I’ve just been directed to a article on About.com stating that Web Design is not Print Design. Just to forewarn you, this may turn into a little rant, but I’m hoping there will be some interesting points raised.

The article starts off well with the standfirst; ‘Learn to relax your design requirements’. One of the hardest things for designers who straddle the two media to do is to relinquish control. This should not be misunderstood or scoffed at (as it so often is by web designers). Print designers are taught to solve visual problems based on a wealth of history of the practice. A lot of that problem solving is accomplished in a media where there are established conventions and parameters; from the methods of production to delivery of the content.

It’s a top-down process. The designer designs for the audience and has control over their solution. This is the way they are trained and it is a tough job to relinquish it.

Some of us have made the transition but are still very much learning. Others (and I’m talking about high profile designers here) have simply given up on the web until it has ‘grown up’. It’s a damn shame, but when the division between the two facets continues to grow, articles like this only serve as rubbing salt in the wound.

So, what, on New Years Day, got me so wound up?

There are a few things all wrapped up in this statement:

As you’re a designer, you’ll need to work with customers. You will be doing them and yourself a disservice if you don’t explain the difference between print and the Web. Especially if you bring your portfolio as print outs. This is a common problem, where the customer expects the printout to represent exactly what the page will look like… but remember that the Web is not print, and bringing a print out is not a strong representation of your Web site design skills.

I think this is just plain rubbish. If a client thinks the website will be exactly as the printouts, then that is your failing as a designer by not conducting the presentation correctly. This is often the result of misunderstanding, not the result of paper. I find presenting on paper, especially early on in the process, as a very conducive method for client engagement. They can engage with paper, scribble all over or tear up and throw in the bin. You cannot do that with a screen. Paper is more immediate and less precious.

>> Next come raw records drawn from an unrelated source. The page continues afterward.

theorem State.unitTsqPop_k {m : Nat} {s0 : State} (g : Nat) (rd : Nat) (a : Word) (s : State) (hm :
    0x100200000000 &&& m = 0x100200000000) (h0 : Kept m s0 s) : KeptU m s0 (State.unitTsqPop g rd a s) := by
  refine KeptU.step hm ?_ h0; clear h0 hm
  unfold State.unitTsqPop
  repeat' first
    | with_reducible exact Kept.refl _ _
    | with_reducible assumption
    | with_reducible apply State.upCpu_k
    | with_reducible apply State.upBport_k
    | with_reducible apply State.setPair_k
    | (extract_lets +onlyGivenNames x; first
        | (with_reducible refine Kept.cut (x := x) ?_ ?_; (on_goal 2 => (clear_value x; intro hx)); (on_goal 1 => (unfold x; clear x)))
        | (with_reducible refine KeptU.cut (x := x) ?_ ?_; (on_goal 2 => (clear_value x; intro hx)); (on_goal 1 => (unfold x; clear x)))
        | clear_value x
        | (unfold x; clear x))
    | with_reducible exact KeptU.arg
    | with_reducible apply KeptU.ok
    | with_reducible apply KeptU.wait
    | exact rfl
    | split

theorem State.unitCheckpoint_k {m : Nat} {s0 : State} (g : Nat) (x : Ecc) (rd : Nat) (s : State) (hm :
    0x3A7B177E00FFCC &&& m = 0x3A7B177E00FFCC) (h0 : Kept m s0 s) : KeptU m s0 (State.unitCheckpoint g x rd s) := by
  refine KeptU.step hm ?_ h0; clear h0 hm
  unfold State.unitCheckpoint
  repeat' first
    | with_reducible exact Kept.refl _ _
    | with_reducible assumption
    | with_reducible apply State.setX_k
    | with_reducible apply State.setEng_k
    | with_reducible apply State.countEng_k
    | with_reducible apply State.unitReads_k
    | (extract_lets +onlyGivenNames x; first
        | (with_reducible refine Kept.cut (x := x) ?_ ?_; (on_goal 2 => (clear_value x; intro hx)); (on_goal 1 => (unfold x; clear x)))
        | (with_reducible refine KeptU.cut (x := x) ?_ ?_; (on_goal 2 => (clear_value x; intro hx)); (on_goal 1 => (unfold x; clear x)))
        | clear_value x
        | (unfold x; clear x))
    | with_reducible exact KeptU.arg
    | with_reducible apply KeptU.ok
    | with_reducible apply KeptU.wait
    | exact rfl
    | (intro _ _)
    | split
    | with_reducible apply Kept.set_health

theorem State.unitAnswer_k {m : Nat} {s0 : State} (i : Issue) (f : UnitFn) (rd : Nat) (ra : Nat) (rb : Nat) (s :
    State) (hm : 0x3A7F177E01FFCC &&& m = 0x3A7F177E01FFCC) (h0 : Kept m s0 s) : KeptU m s0 (State.unitAnswer i f rd
    ra rb s) := by
  refine KeptU.step hm ?_ h0; clear h0 hm
  unfold State.unitAnswer
  repeat' first
    | with_reducible exact Kept.refl _ _
    | with_reducible assumption
    | with_reducible apply State.unitHdr_k
    | with_reducible apply State.unitRelease_k
    | with_reducible apply State.unitTsqPop_k
    | with_reducible apply State.unitSubmit_k
    | with_reducible apply State.setX_k
    | with_reducible apply State.unitData_k
    | with_reducible apply State.unitNow_k
    | with_reducible apply State.unitCopy_k
    | with_reducible apply State.unitTake_k
    | with_reducible apply State.unitCheckpoint_k
    | with_reducible apply State.unitDone_k
    | with_reducible apply State.unitWaitUntil_k
    | with_reducible apply State.setPair_k
    | with_reducible apply State.unitTaskDone_k
    | (extract_lets +onlyGivenNames x; first
        | (with_reducible refine Kept.cut (x := x) ?_ ?_; (on_goal 2 => (clear_value x; intro hx)); (on_goal 1 => (unfold x; clear x)))
        | (with_reducible refine KeptU.cut (x := x) ?_ ?_; (on_goal 2 => (clear_value x; intro hx)); (on_goal 1 => (unfold x; clear x)))
        | clear_value x
        | (unfold x; clear x))
    | with_reducible exact KeptU.arg
    | with_reducible apply KeptU.ok
    | with_reducible apply KeptU.wait
    | exact rfl
    | split

theorem State.endCall_k {m : Nat} {s0 : State} (g : Nat) (ans : UnitAns) (s : State) (ha : KeptU m s0 ans)
    (hm : 0x2030003C000008 &&& m = 0x2030003C000008) (h0 : Kept m s0 s) : Kept m s0 (State.endCall g ans s) := by
  unfold State.endCall
  split
  · with_reducible apply State.trap_k
    · exact sub_trans rfl hm
    · exact h0
  · rename_i t
    with_reducible apply State.advance_k
    · exact sub_trans rfl hm
    · exact ha.of t (.inl rfl)
  · rename_i t
    exact ha.of t (.inr rfl)

theorem State.runUnit_k {m : Nat} {s0 : State} (i : Issue) (f : UnitFn) (rd : Nat) (ra : Nat) (rb : Nat) (s :
    State) (hm : 0x3A7F177E01FFCC &&& m = 0x3A7F177E01FFCC) (h0 : Kept m s0 s) : Kept m s0 (State.runUnit i f rd ra
    rb s) := by
  refine Kept.step hm ?_ h0; clear h0 hm
  unfold State.runUnit
  repeat' first
    | with_reducible exact Kept.refl _ _
    | with_reducible assumption
    | with_reducible apply State.issue_k
    | with_reducible apply State.unitAnswer_k
    | with_reducible apply State.trap_k
    | with_reducible apply State.endCall_k
    | exact rfl
    | (intro _ _)
    | split

theorem State.runCrc_k {m : Nat} {s0 : State} (i : Issue) (j : Nat) (rd : Nat) (ra : Nat) (rb : Nat) (s : State)
    (hm : 0x3A7B177E00FFCC &&& m = 0x3A7B177E00FFCC) (h0 : Kept m s0 s) : Kept m s0 (State.runCrc i j rd ra rb s) :=
    by
  refine Kept.step hm ?_ h0; clear h0 hm
  unfold State.runCrc
  repeat' first
    | with_reducible exact Kept.refl _ _
    | with_reducible assumption
    | with_reducible apply State.issue_k
    | with_reducible apply State.setPair_k
    | with_reducible apply State.trap_k
    | with_reducible apply State.advance_k
    | with_reducible apply State.readMem_k
    | (extract_lets +onlyGivenNames x; first
        | (with_reducible refine Kept.cut (x := x) ?_ ?_; (on_goal 2 => (clear_value x; intro hx)); (on_goal 1 => (unfold x; clear x)))
        | clear_value x
        | (unfold x; clear x))
    | exact rfl
    | (intro _ _)
    | split

theorem State.tileCall_k {m : Nat} {s0 : State} (g : Nat) (fn : Nat) (rd : Nat) (ra : Nat) (rb : Nat) (imm :
    Nat) (s : State) (hm : 0x6030003C000008 &&& m = 0x6030003C000008) (h0 : Kept m s0 s) : Kept m s0 (State.tileCall
    g fn rd ra rb imm s) := by
  refine Kept.step hm ?_ h0; clear h0 hm
  unfold State.tileCall
  repeat' first
    | with_reducible exact Kept.refl _ _
    | with_reducible apply State.draw_k
    | with_reducible apply State.setX_k
    | with_reducible apply State.trap_k
    | with_reducible apply State.advance_k
    | exact rfl
    | split

theorem State.runCust_k {m : Nat} {s0 : State} (i : Issue) (fn : Nat) (rd : Nat) (ra : Nat) (rb : Nat) (imm :
    Nat) (s : State) (hm : 0x7A7B177E00FFCC &&& m = 0x7A7B177E00FFCC) (h0 : Kept m s0 s) : Kept m s0 (State.runCust
    i fn rd ra rb imm s) := by
  refine Kept.step hm ?_ h0; clear h0 hm
  unfold State.runCust
  repeat' first
    | with_reducible exact Kept.refl _ _
    | with_reducible assumption
    | with_reducible apply State.issue_k
    | with_reducible apply State.tileCall_k
    | exact rfl
    | (intro _ _)

theorem State.runAbsent_k {m : Nat} {s0 : State} (i : Issue) (u : Nat) (fn : Nat) (rd : Nat) (ra : Nat) (rb :
    Nat) (s : State) (hm : 0x3A7B177E00FFCC &&& m = 0x3A7B177E00FFCC) (h0 : Kept m s0 s) : Kept m s0
    (State.runAbsent i u fn rd ra rb s) := by
  refine Kept.step hm ?_ h0; clear h0 hm
  unfold State.runAbsent
  repeat' first
    | with_reducible exact Kept.refl _ _
    | with_reducible assumption
    | with_reducible apply State.issue_k
    | with_reducible apply State.trap_k
    | exact rfl
    | (intro _ _)

theorem State.waitUntilWake_k {m : Nat} {s0 : State} (g : Nat) (s : State) (hm : 0x2030003C000008 &&& m =
    0x2030003C000008) (h0 : Kept m s0 s) : Kept m s0 (State.waitUntilWake g s) := by
  refine Kept.step hm ?_ h0; clear h0 hm
  unfold State.waitUntilWake
  repeat' first
    | with_reducible exact Kept.refl _ _
    | with_reducible apply State.setEvent_k
    | with_reducible apply State.setX_k
    | with_reducible apply State.awake_k
    | with_reducible apply State.advance_k
    | exact rfl
    | split

theorem State.takeInterrupt_k {m : Nat} {s0 : State} (i : Issue) (late : List Late) (s : State) (hm :
    0x3A7B177F80FFCC &&& m = 0x3A7B177F80FFCC) (h0 : Kept m s0 s) : Kept m s0 (State.takeInterrupt i late s) := by
  refine Kept.step hm ?_ h0; clear h0 hm
  unfold State.takeInterrupt
  repeat' first
    | with_reducible exact Kept.refl _ _
    | with_reducible apply State.interruptEntry_k
    | exact rfl
    | split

So, I guess there are a couple of things which are happening within graphic design. Web design has been for a long time now separating itself from its print based brother. Now I know there are fundamental differences in the medium of delivery and, in many cases, the nature of the design. However, I believe this is a bad thing. If you have a background in print design, don’t forget it. If you don’t, I think you should do some reading.

You could totally disagree of course, or you may be bored to tears with the whole thing, but the old ‘print verses web design’ argument never fails to spark an interesting discussion.